# 98 Sentra jack/lift points and Rhino ramps



## 98Sentra5spdbas (Jul 19, 2004)

Sentra owners,
I have had a pair of the black Rhino ramps for a long time. I thought why not buy another pair, so I could drive the entire car on ramps at the same time - for changing oil, checking other fluids (level like).

I tried putting all four in front of a tire. It turns out I can't fit the Rhino ramps under the metal "ridge" in front of the back tires. The crimped area where the factory scissor jack is supposed to fit, hangs about an inch too low.

I tried driving the back wheels up onto 2 pieces of plywood about 1 1/2 inches thick, to "pre-raise" the back end. The wood was "ejected" by the tires.
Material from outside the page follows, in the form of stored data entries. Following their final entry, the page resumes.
/-- A read of a word of a channel window on a path (R11): a pair's low word loads the latch with the high word, its high word
is taken from the latch while that is loaded. The pair of a pin that the host also reaches in the common block has a latch per
address. (DESIGN CHOICE, log entry 52.) -/
def State.chRead (s : State) (c : ChId) (p : Path) (o : Nat) : Word × State :=
  if !s.chServes c o then (0, s)
  else
    let x := s.chan c
    match pairOf (winRow o) with
    | none => (s.chView c o, s.setChan c (x.readAct p o))
    | some false => (s.chView c o, s.setChan c (x.setLatches p (sset 0 (x.latches p) o (heldWord (s.chView c (o + 4))))))
    | some true =>
      let v := (heldOf (sget 0 (x.latches p) (o - 4))).getD (s.chView c o)
      (v, s.setChan c ((x.setLatches p (sset 0 (x.latches p) (o - 4) 0)).readAct p o))

/-- A read of a word of the common block by the host (R11, R383). -/
def State.glRead (s : State) (o : Nat) : Word × State :=
  match pairOf (glRow o, o) with
  | none => (s.glView o, if o == TIME_NS then s.latchTime else s)
  | some false => (s.glView o, { s with latch := sset 0 s.latch o (heldWord (s.glView (o + 4))) })
  | some true =>
    ((heldOf (sget 0 s.latch (o - 4))).getD (s.glView o), { s with latch := sset 0 s.latch (o - 4) 0 })

end Sys2Proof.Machine
end

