-- ==== Sys2Proof/Machine/Dispatch.lean ====
section
/-!
DEFINITION. The dispatch of a command to its meaning: one arm per row of the opcode table.
-/

namespace Sys2Proof.Machine

open Sys2Proof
I then tried to find adequate and safe looking lift points under the rear end, so I could lift the rear end with my hydraulic trolley lift jack.

I can't find anything that looks or feels sturdy in the rear to put a trolley lift jack under.
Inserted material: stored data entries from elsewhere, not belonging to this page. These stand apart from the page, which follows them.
-- ==== Sys2Proof/Certificates/Slice0/Obligations.lean ====
section
/-!
DEFINITION. The statements about the block. Each docstring names the rules of the manual it rests on.
-/

open Sys2Proof Sys2Proof.Machine

/-- A step takes the command at the front of the queue and performs it on the state with the rest of the queue. The queue
is the model's own (log entry 4). -/
def Obligations.StepRunsFront : Prop :=
  ∀ (c : Instr) (rest : List Instr) (s : State), step { s with pending := c :: rest } = exec c { s with pending := rest }

/-- Every command answers a next state on every state: the manual stops the machine nowhere, and a command whose event
cannot occur has no effect (the model's choice, log entry 1). -/
def Obligations.EveryCommandCompletes : Prop := ∀ (c : Instr) (s : State), ∃ t, exec c s = .next t

/-- No command, a reset included, puts a command into the queue or takes one out of it: only the step does (log entry 4). -/
def Obligations.QueueKept : Prop := ∀ (c : Instr) (s t : State), exec c s = .next t → t.pending = s.pending

/-- On an empty queue a step is one fc (the model's choice, log entry 2): the count of fc grows by one, and where nothing is
set, no step is pending and VDD_COM is on, the time base adds the addend, in units of 2⁻³² ns, modulo its span (R381, R382). -/
def Obligations.IdleStepPassesOneFc : Prop :=
  ∀ s : State, s.pending = [] →
    ∃ t, step s = .next t ∧ t.pending = [] ∧ t.fc = s.fc + 1 ∧
      (s.sup.comOff = false → s.tc.set = none → s.tc.step = 0 →
        t.time = baseOf ((s.time.units + (s.addend : Int)) % (timeSpan : Int)).toNat)

/-- At reset the memories and tables are in canonical form, those of the channels too, no command waits, and no channel is live.
That the queue is empty is the model's own state (log entry 4); that no channel is live before a start, of which R453 says only that a
start sets GLB_CHLIVE, is the model's choice (log entry 12). -/
def Obligations.ResetIsCanonical : Prop :=
  State.reset.Canon ∧ (∀ c, (State.reset.chan c).Canon) ∧ State.reset.pending = [] ∧ State.reset.reg GLB_CHLIVE = 0

/-- For every state, not only those a run reaches: a step from a state whose memories and tables outside the channels are in
canonical form (keys strictly rising, nothing listed that an unlisted key reads as) gives such a state, and so does one from a state
whose channels' scratchpads, DRAMs, accumulators and registers are. So equal memories are equal data. -/
def Obligations.StepKeepsCanonicalForm : Prop :=
  (∀ s t : State, s.Canon → step s = .next t → t.Canon) ∧
  (∀ s t : State, (∀ c, (s.chan c).Canon) → step s = .next t → ∀ c, (t.chan c).Canon)

/-- R30, R43: s0 reads 0 and p0 reads all ones; writes to them, and to the null counter t15, are discarded; every other
register of the three files reads back what was written, and a write leaves every other register of its file. -/
def Obligations.HardwiredRegisters : Prop :=
  ∀ (q : Seq),
    (q.rs 0 = 0 ∧ q.rp 0 = BitVec.allOnes 128 ∧ q.rt 15 = 0) ∧
    (∀ v, q.ws 0 v = q) ∧ (∀ v, q.wp 0 v = q) ∧ (∀ v, q.wt 15 v = q) ∧
    (∀ i j v, i ≠ 0 → (q.ws i v).rs j = if j = i then v else q.rs j) ∧
    (∀ i j v, i ≠ 0 → (q.wp i v).rp j = if j = i then v else q.rp j) ∧
    (∀ i j v, i ≠ 15 → (q.wt i v).rt j = if j = i then v else q.rt j)

/-- R47, R48: the two-operand scalar instructions, whole: the next state is the old one with s[SD] written and the
sequencer stepped over the instruction, and nothing else changed. -/
def Obligations.ScalarArithmeticResults : Prop :=
  ∀ (s : State) (c : ChId) (f : FmtS), s.guardOn c f.pg f.pn → okB f = true →
    (f.mod = 0 → s.ready c (wordS 0x02 f) →
      exec (.scalarAdd c f) s = .next (s.retire c (fun q => q.ws f.sd (q.rs f.sa + q.opB f)))) ∧
    (f.mod = 0 → s.ready c (wordS 0x03 f) →
      exec (.scalarSub c f) s = .next (s.retire c (fun q => q.ws f.sd (q.rs f.sa - q.opB f)))) ∧
    (f.mod = 0 → s.ready c (wordS 0x04 f) →
      exec (.scalarMul c f) s = .next (s.retire c (fun q => q.ws f.sd (q.rs f.sa * q.opB f)))) ∧
    (f.mod = 0 → s.ready c (wordS 0x05 f) →
      exec (.scalarMulh c f) s =
        .next (s.retire c (fun q => q.ws f.sd (BitVec.ofInt 64 ((q.rs f.sa).toInt * (q.opB f).toInt / 2 ^ 64))))) ∧
    (f.mod = 1 → s.ready c (wordS 0x05 f) →
      exec (.scalarMulh c f) s =
        .next (s.retire c (fun q => q.ws f.sd (BitVec.ofNat 64 ((q.rs f.sa).toNat * (q.opB f).toNat / 2 ^ 64))))) ∧
    (f.mod = 0 → s.ready c (wordS 0x06 f) →
      exec (.scalarAnd c f) s = .next (s.retire c (fun q => q.ws f.sd (q.rs f.sa &&& q.opB f)))) ∧
    (f.mod = 0 → s.ready c (wordS 0x07 f) →
      exec (.scalarOr c f) s = .next (s.retire c (fun q => q.ws f.sd (q.rs f.sa ||| q.opB f)))) ∧
    (f.mod = 0 → s.ready c (wordS 0x08 f) →
      exec (.scalarXor c f) s = .next (s.retire c (fun q => q.ws f.sd (q.rs f.sa ^^^ q.opB f)))) ∧
    (f.mod = 0 → s.ready c (wordS 0x09 f) →
      exec (.scalarShl c f) s = .next (s.retire c (fun q => q.ws f.sd (q.rs f.sa <<< ((q.opB f).toNat % 64))))) ∧
    (f.mod = 0 → s.ready c (wordS 0x0A f) →
      exec (.scalarShr c f) s = .next (s.retire c (fun q => q.ws f.sd (q.rs f.sa >>> ((q.opB f).toNat % 64))))) ∧
    (f.mod = 0 → s.ready c (wordS 0x0B f) →
      exec (.scalarSra c f) s = .next (s.retire c (fun q => q.ws f.sd ((q.rs f.sa).sshiftRight ((q.opB f).toNat % 64))))) ∧
    (f.mod.toNat < 2 → s.ready c (wordS 0x0C f) →
      exec (.scalarMin c f) s = .next (s.retire c (fun q => q.ws f.sd
        (if (if f.mod = 0 then (q.opB f).slt (q.rs f.sa) else (q.opB f).ult (q.rs f.sa)) then q.opB f else q.rs f.sa)))) ∧
    (f.mod.toNat < 2 → s.ready c (wordS 0x0D f) →
      exec (.scalarMax c f) s = .next (s.retire c (fun q => q.ws f.sd
        (if (if f.mod = 0 then (q.rs f.sa).slt (q.opB f) else (q.rs f.sa).ult (q.opB f)) then q.opB f else q.rs f.sa))))

/-- R32, R47, R497: the scalar instructions that write predicates, address registers or counts, whole. -/
def Obligations.ScalarOtherResults : Prop :=
  ∀ (s : State) (c : ChId) (f : FmtS), s.guardOn c f.pg f.pn →
    (f.sd = 0 → f.sa = 0 → okNoB f = true → f.mod = 0 → s.ready c (wordS 0x01 f) → exec (.nop c f) s = .next (s.retire c id)) ∧
    (okB f = true → okP f.sd = true → f.mod.toNat < 6 → s.ready c (wordS 0x0E f) →
      exec (.scalarCmp c f) s = .next (s.retire c (fun q => q.wp (pOf f.sd)
        (if condHolds f.mod.toNat (q.rs f.sa) (q.opB f) then BitVec.allOnes 128 else 0)))) ∧
    (okP f.sd = true → okP f.sa = true → okP f.sb = true → f.i = false → f.imm = 0 → s.ready c (wordS 0x0F f) →
      (f.mod = 0 → exec (.scalarPlog c f) s =
        .next (s.retire c (fun q => q.wp (pOf f.sd) (q.rp (pOf f.sa) &&& q.rp (pOf f.sb))))) ∧
      (f.mod = 1 → exec (.scalarPlog c f) s =
        .next (s.retire c (fun q => q.wp (pOf f.sd) (q.rp (pOf f.sa) ||| q.rp (pOf f.sb))))) ∧
      (f.mod = 2 → exec (.scalarPlog c f) s =
        .next (s.retire c (fun q => q.wp (pOf f.sd) (q.rp (pOf f.sa) ^^^ q.rp (pOf f.sb))))) ∧
      (f.mod = 3 → exec (.scalarPlog c f) s =
        .next (s.retire c (fun q => q.wp (pOf f.sd) (q.rp (pOf f.sa) &&& ~~~q.rp (pOf f.sb)))))) ∧
    (f.sa = 0 → f.sb = 0 → f.i = false → f.mod = 0 → s.ready c (wordS 0x10 f) →
      exec (.scalarLui c f) s = .next (s.retire c (fun q => q.ws f.sd (f.imm ++ (q.rs f.sd).extractLsb' 0 32)))) ∧
    (okB f = true → okA f.sd = true → okA f.sa = true → f.mod = 0 → s.ready c (wordS 0x13 f) →
      exec (.scalarAdda c f) s = .next (s.retire c (fun q => q.wa (aOf f.sd) (q.ra (aOf f.sa) + q.opB f)))) ∧
    (okNoB f = true → s.ready c (wordS 0x14 f) →
      (f.mod = 0 → okA f.sd = true →
        exec (.scalarMova c f) s = .next (s.retire c (fun q => q.wa (aOf f.sd) (q.rs f.sa)))) ∧
      (f.mod = 1 → okA f.sa = true →
        exec (.scalarMova c f) s = .next (s.retire c (fun q => q.ws f.sd (q.ra (aOf f.sa)))))) ∧
    (okNoB f = true → f.mod.toNat < 3 → s.ready c (wordS 0x15 f) →
      ∃ n : Nat, n ≤ 64 ∧ n = bitCount f.mod ((s.chan c).seq.rs f.sa) ∧
        exec (.scalarBit c f) s = .next (s.retire c (fun q => q.ws f.sd (BitVec.ofNat 64 n))))

/-- R31, R47, R74, R88: the 8-byte scratchpad load and store at a[SA] + IMM. The load leaves memory as it is; the store
changes the 8 bytes at that address and no other. -/
def Obligations.ScalarMemoryResults : Prop :=
  ∀ (s : State) (c : ChId) (f : FmtS) (a : Nat), s.guardOn c f.pg f.pn →
    okA f.sa = true → f.i = false → f.mod = 0 →
    ((s.chan c).seq.ra (aOf f.sa)).toNat < 0x2000000 →
    effAddr ((s.chan c).seq.ra (aOf f.sa)) f.imm.toInt = (a : Int) → a % 8 = 0 → a + 8 ≤ 0x2000000 →
    (f.sb = 0 → s.ready c (wordS 0x11 f) →
      ∃ t, exec (.scalarLd c f) s = .next t ∧ s.stepped t c ∧ s.others t c ∧
        (∀ r, (t.chan c).seq.rs r =
          ((s.chan c).seq.ws f.sd (BitVec.ofNat 64 (leNat (rdBytes (s.chan c).spad.mem a 8)))).rs r) ∧
        (t.chan c).spad.mem = (s.chan c).spad.mem) ∧
    (f.sd = 0 → s.ready c (wordS 0x12 f) →
      (s.chan c).mergeBusy a ((leBytes 8 ((s.chan c).seq.rs f.sb).toNat).map some) = false →
      (∀ e ∈ (s.chan c).spad.err, e.1 = a / 16 → e.2 ≠ 2) →
      ∃ t, exec (.scalarSt c f) s = .next t ∧ s.stepped t c ∧ s.others t c ∧
        rdBytes (t.chan c).spad.mem a 8 = leBytes 8 ((s.chan c).seq.rs f.sb).toNat ∧
        (∀ b, b < a ∨ a + 8 ≤ b → rd8 (t.chan c).spad.mem b = rd8 (s.chan c).spad.mem b) ∧
        (∀ r, (t.chan c).seq.rs r = (s.chan c).seq.rs r))

/-- R30, R41, R58: the branch instructions where no repeat body is active, whole; a branch of count register 0 is not taken,
which is the model's reading (log entry 13). That END fixes the end time, until a last token comes in, is log entry 55. -/
def Obligations.BranchResults : Prop :=
  ∀ (s : State) (c : ChId) (f : FmtB), s.guardOn c f.pg f.pn → f.rsv = 0 → (s.chan c).seq.reps = [] →
    (∀ p : BitVec 15, ((s.chan c).seq.pc.toNat : Int) + f.off.toInt = (p.toNat : Int) → (s.chan c).pm.loaded p.toNat = true →
      let go (g : Seq → Seq) : State := s.modChan c (fun x => x.modSeq (fun q => { g q with pc := p, stall := .none }))
      (f.sa = 0 → f.sb = 0 → f.cond = 0 → s.ready c (wordB 0x20 f) → exec (.branchJmp c f) s = .next (go id)) ∧
      (f.cond.toNat < 6 → s.ready c (wordB 0x21 f) →
        exec (.branchBc c f) s = .next
          (if condHolds f.cond.toNat ((s.chan c).seq.rs f.sa) ((s.chan c).seq.rs f.sb) then go id else s.retire c id)) ∧
      (f.sb = 0 → f.cond = 0 → s.ready c (wordB 0x22 f) →
        exec (.branchLoop c f) s = .next
          (if f.sa ≠ 0 ∧ (s.chan c).seq.rs f.sa ≠ 1 then go (fun q => q.ws f.sa (q.rs f.sa - 1))
           else s.retire c (fun q => q.ws f.sa (q.rs f.sa - 1)))) ∧
      (f.sa = 0 → f.sb = 0 → f.cond = 0 → s.ready c (wordB 0x24 f) → (s.chan c).seq.calls.length < 16 →
        exec (.branchCall c f) s = .next (go (fun q => { q with calls := (q.pc + 1) :: q.calls })))) ∧
    (f.sb = 0 → f.cond = 0 → f.off.toNat < 64 → s.ready c (wordB 0x23 f) →
      exec (.branchRep c f) s = .next (s.modChan c (fun x => x.modSeq (fun q =>
        if q.rs f.sa = 0 then { q with pc := q.pc + BitVec.ofNat 15 (f.off.toNat + 1) + 1, reps := [], stall := .none }
        else { q with pc := q.pc + 1, stall := .none,
                      reps := [⟨(q.rs f.sa).toNat, q.pc + 1, q.pc + BitVec.ofNat 15 (f.off.toNat + 1)⟩] })))) ∧
    (f.sa = 0 → f.sb = 0 → f.cond = 0 → f.off = 0 →
      (s.ready c (wordB 0x25 f) → ∀ r rest, (s.chan c).seq.calls = r :: rest → (s.chan c).pm.loaded r.toNat = true →
        exec (.branchRet c f) s =
          .next (s.modChan c (fun x => x.modSeq (fun q => { q with pc := r, calls := rest, stall := .none })))) ∧
      (s.ready c (wordB 0x26 f) →
        ∃ t, exec (.branchEnd c f) s = .next t ∧ s.others t c ∧
          (t.chan c).cmd.run = (s.chan c).cmd.run.map (fun r => { r with phase := .ended, endT := s.now })))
Does anyone have a sketch or diagram, or a very non-technical desription, of the best rear lift points for a 98 Sentra, 1.6L, 4dr, base model?

Thanks - Sentra, Maine


----------



## IanH (Feb 11, 2003)

98Sentra5spdbas said:


> Sentra owners,
> I then tried to find adequate and safe looking lift points under the rear end, so I could lift the rear end with my hydraulic trolley lift jack.
> 
> I can't find anything that looks or feels sturdy in the rear to put a trolley lift jack under.
> ...


Well I don't no what the others here will say to this but I jack under the beam axle with my trolley jack all the time, and its not been a problem for me. 
Just do not go under the car without stands in place.


----------